Prompt: In the records that follow, find the line with "def execTqpopWait (f"; from there, retype every line exactly through the line with "let give (v : Word)", which also belongs to the answer.

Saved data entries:

=== Section Start ===

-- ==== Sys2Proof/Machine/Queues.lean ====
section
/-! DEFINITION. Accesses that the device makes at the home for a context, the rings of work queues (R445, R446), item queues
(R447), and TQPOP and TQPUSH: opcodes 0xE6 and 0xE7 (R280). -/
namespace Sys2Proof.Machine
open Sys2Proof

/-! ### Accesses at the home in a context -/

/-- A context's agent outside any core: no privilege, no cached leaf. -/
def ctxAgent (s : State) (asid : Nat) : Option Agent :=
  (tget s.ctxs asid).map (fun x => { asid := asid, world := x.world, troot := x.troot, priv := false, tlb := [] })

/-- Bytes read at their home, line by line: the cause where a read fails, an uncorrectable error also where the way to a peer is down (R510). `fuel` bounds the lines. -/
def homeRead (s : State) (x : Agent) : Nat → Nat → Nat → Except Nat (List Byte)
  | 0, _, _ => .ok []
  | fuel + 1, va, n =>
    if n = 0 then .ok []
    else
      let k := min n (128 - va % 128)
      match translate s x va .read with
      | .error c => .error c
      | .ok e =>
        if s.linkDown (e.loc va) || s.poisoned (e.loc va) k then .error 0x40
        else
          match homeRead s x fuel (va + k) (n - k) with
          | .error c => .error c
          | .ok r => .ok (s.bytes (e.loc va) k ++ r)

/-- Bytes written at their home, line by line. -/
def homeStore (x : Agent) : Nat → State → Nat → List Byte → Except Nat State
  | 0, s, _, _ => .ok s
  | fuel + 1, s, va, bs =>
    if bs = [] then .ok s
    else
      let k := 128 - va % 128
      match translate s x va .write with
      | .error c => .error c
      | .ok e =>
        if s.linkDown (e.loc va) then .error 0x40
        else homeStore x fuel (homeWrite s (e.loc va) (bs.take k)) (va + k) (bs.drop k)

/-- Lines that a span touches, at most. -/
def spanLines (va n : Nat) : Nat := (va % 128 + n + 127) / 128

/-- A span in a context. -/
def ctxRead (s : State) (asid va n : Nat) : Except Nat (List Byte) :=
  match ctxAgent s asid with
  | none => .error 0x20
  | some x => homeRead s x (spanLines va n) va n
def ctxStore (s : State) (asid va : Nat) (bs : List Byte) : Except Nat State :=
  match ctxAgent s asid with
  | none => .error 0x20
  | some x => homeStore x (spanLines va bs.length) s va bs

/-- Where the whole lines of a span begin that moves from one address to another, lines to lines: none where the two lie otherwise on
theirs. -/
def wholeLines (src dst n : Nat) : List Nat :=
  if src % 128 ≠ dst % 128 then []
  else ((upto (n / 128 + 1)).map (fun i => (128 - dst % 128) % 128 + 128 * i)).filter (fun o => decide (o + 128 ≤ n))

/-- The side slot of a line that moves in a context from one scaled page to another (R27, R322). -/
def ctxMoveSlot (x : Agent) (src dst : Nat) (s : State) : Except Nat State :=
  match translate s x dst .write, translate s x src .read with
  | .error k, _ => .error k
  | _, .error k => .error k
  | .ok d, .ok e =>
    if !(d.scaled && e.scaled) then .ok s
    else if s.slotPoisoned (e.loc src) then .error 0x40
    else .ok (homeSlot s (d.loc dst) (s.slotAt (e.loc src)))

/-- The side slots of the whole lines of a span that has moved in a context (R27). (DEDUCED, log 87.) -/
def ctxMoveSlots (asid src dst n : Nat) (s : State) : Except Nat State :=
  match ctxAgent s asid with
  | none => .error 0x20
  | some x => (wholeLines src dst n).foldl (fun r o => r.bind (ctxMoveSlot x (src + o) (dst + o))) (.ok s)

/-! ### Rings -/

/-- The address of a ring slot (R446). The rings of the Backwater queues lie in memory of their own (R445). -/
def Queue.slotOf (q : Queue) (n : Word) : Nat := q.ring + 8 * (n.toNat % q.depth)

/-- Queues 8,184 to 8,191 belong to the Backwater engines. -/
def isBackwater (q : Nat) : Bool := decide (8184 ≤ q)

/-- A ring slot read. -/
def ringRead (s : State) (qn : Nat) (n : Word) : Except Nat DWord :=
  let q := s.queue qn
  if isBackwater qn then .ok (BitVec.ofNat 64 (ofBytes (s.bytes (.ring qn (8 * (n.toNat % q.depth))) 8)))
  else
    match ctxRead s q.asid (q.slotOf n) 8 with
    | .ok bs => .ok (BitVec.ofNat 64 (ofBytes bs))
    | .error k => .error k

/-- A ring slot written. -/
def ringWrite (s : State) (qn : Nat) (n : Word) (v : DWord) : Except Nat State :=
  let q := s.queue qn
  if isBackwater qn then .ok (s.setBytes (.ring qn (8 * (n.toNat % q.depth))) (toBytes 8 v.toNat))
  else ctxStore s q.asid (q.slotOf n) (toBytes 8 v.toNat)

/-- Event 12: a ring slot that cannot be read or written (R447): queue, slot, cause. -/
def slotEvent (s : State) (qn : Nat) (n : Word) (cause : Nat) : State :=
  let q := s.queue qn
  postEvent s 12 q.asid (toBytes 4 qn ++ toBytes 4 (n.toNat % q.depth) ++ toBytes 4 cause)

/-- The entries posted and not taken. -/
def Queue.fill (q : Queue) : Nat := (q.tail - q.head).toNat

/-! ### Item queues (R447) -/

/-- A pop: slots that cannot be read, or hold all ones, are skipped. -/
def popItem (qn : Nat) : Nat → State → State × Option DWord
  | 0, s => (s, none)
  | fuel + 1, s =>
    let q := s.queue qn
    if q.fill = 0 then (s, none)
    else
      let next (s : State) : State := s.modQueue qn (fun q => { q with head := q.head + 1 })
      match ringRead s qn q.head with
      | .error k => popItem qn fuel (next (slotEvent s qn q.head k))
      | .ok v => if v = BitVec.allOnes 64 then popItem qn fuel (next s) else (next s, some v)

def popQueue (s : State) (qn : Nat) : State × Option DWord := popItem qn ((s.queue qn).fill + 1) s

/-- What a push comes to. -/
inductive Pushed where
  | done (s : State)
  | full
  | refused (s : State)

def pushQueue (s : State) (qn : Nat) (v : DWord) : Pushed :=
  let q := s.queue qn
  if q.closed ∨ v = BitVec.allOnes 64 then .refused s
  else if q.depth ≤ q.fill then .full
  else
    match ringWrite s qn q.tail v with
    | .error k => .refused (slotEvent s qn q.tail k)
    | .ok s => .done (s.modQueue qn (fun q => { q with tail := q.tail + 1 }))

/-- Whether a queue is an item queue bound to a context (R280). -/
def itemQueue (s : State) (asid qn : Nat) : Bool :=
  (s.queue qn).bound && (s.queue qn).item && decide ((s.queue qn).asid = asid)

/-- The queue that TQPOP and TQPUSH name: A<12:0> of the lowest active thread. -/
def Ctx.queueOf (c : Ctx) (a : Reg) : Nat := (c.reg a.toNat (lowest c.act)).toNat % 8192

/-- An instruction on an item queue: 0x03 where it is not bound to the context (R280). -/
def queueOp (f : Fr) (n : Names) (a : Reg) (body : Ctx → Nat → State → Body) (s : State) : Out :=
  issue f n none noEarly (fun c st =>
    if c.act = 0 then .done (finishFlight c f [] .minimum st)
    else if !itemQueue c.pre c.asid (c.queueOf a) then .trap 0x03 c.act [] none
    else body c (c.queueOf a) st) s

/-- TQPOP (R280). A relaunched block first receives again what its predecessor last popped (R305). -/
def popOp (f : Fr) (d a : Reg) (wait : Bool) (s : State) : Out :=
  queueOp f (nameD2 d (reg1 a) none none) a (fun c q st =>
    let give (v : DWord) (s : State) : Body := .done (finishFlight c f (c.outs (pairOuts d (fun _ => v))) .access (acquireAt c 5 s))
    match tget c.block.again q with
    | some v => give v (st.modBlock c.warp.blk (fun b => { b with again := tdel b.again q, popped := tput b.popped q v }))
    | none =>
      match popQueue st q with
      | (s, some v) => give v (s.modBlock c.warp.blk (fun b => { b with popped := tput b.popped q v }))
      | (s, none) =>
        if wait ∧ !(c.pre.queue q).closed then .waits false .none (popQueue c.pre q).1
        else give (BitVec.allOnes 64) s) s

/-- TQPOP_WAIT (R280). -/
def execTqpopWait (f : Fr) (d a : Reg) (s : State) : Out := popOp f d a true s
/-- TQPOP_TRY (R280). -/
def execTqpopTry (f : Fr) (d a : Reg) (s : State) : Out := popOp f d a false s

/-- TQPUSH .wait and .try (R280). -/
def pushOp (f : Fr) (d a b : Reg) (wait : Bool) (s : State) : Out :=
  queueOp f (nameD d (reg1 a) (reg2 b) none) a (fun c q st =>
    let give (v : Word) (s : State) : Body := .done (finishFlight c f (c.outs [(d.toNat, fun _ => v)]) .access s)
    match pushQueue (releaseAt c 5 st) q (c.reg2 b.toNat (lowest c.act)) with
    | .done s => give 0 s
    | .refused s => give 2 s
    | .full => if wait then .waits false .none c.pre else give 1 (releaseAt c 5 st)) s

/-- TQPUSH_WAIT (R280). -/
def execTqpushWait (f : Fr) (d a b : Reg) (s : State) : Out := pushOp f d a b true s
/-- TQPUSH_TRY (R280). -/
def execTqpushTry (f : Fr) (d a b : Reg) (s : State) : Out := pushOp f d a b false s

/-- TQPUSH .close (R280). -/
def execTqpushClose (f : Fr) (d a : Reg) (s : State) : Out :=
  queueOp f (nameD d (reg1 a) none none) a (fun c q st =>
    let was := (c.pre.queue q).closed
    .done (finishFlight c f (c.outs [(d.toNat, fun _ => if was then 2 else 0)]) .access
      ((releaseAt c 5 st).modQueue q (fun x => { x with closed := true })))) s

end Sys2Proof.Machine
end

=== Section End ===

Task result:
def execTqpopWait (f : Fr) (d a : Reg) (s : State) : Out := popOp f d a true s
/-- TQPOP_TRY (R280). -/
def execTqpopTry (f : Fr) (d a : Reg) (s : State) : Out := popOp f d a false s

/-- TQPUSH .wait and .try (R280). -/
def pushOp (f : Fr) (d a b : Reg) (wait : Bool) (s : State) : Out :=
  queueOp f (nameD d (reg1 a) (reg2 b) none) a (fun c q st =>
    let give (v : Word) (s : State) : Body := .done (finishFlight c f (c.outs [(d.toNat, fun _ => v)]) .access s)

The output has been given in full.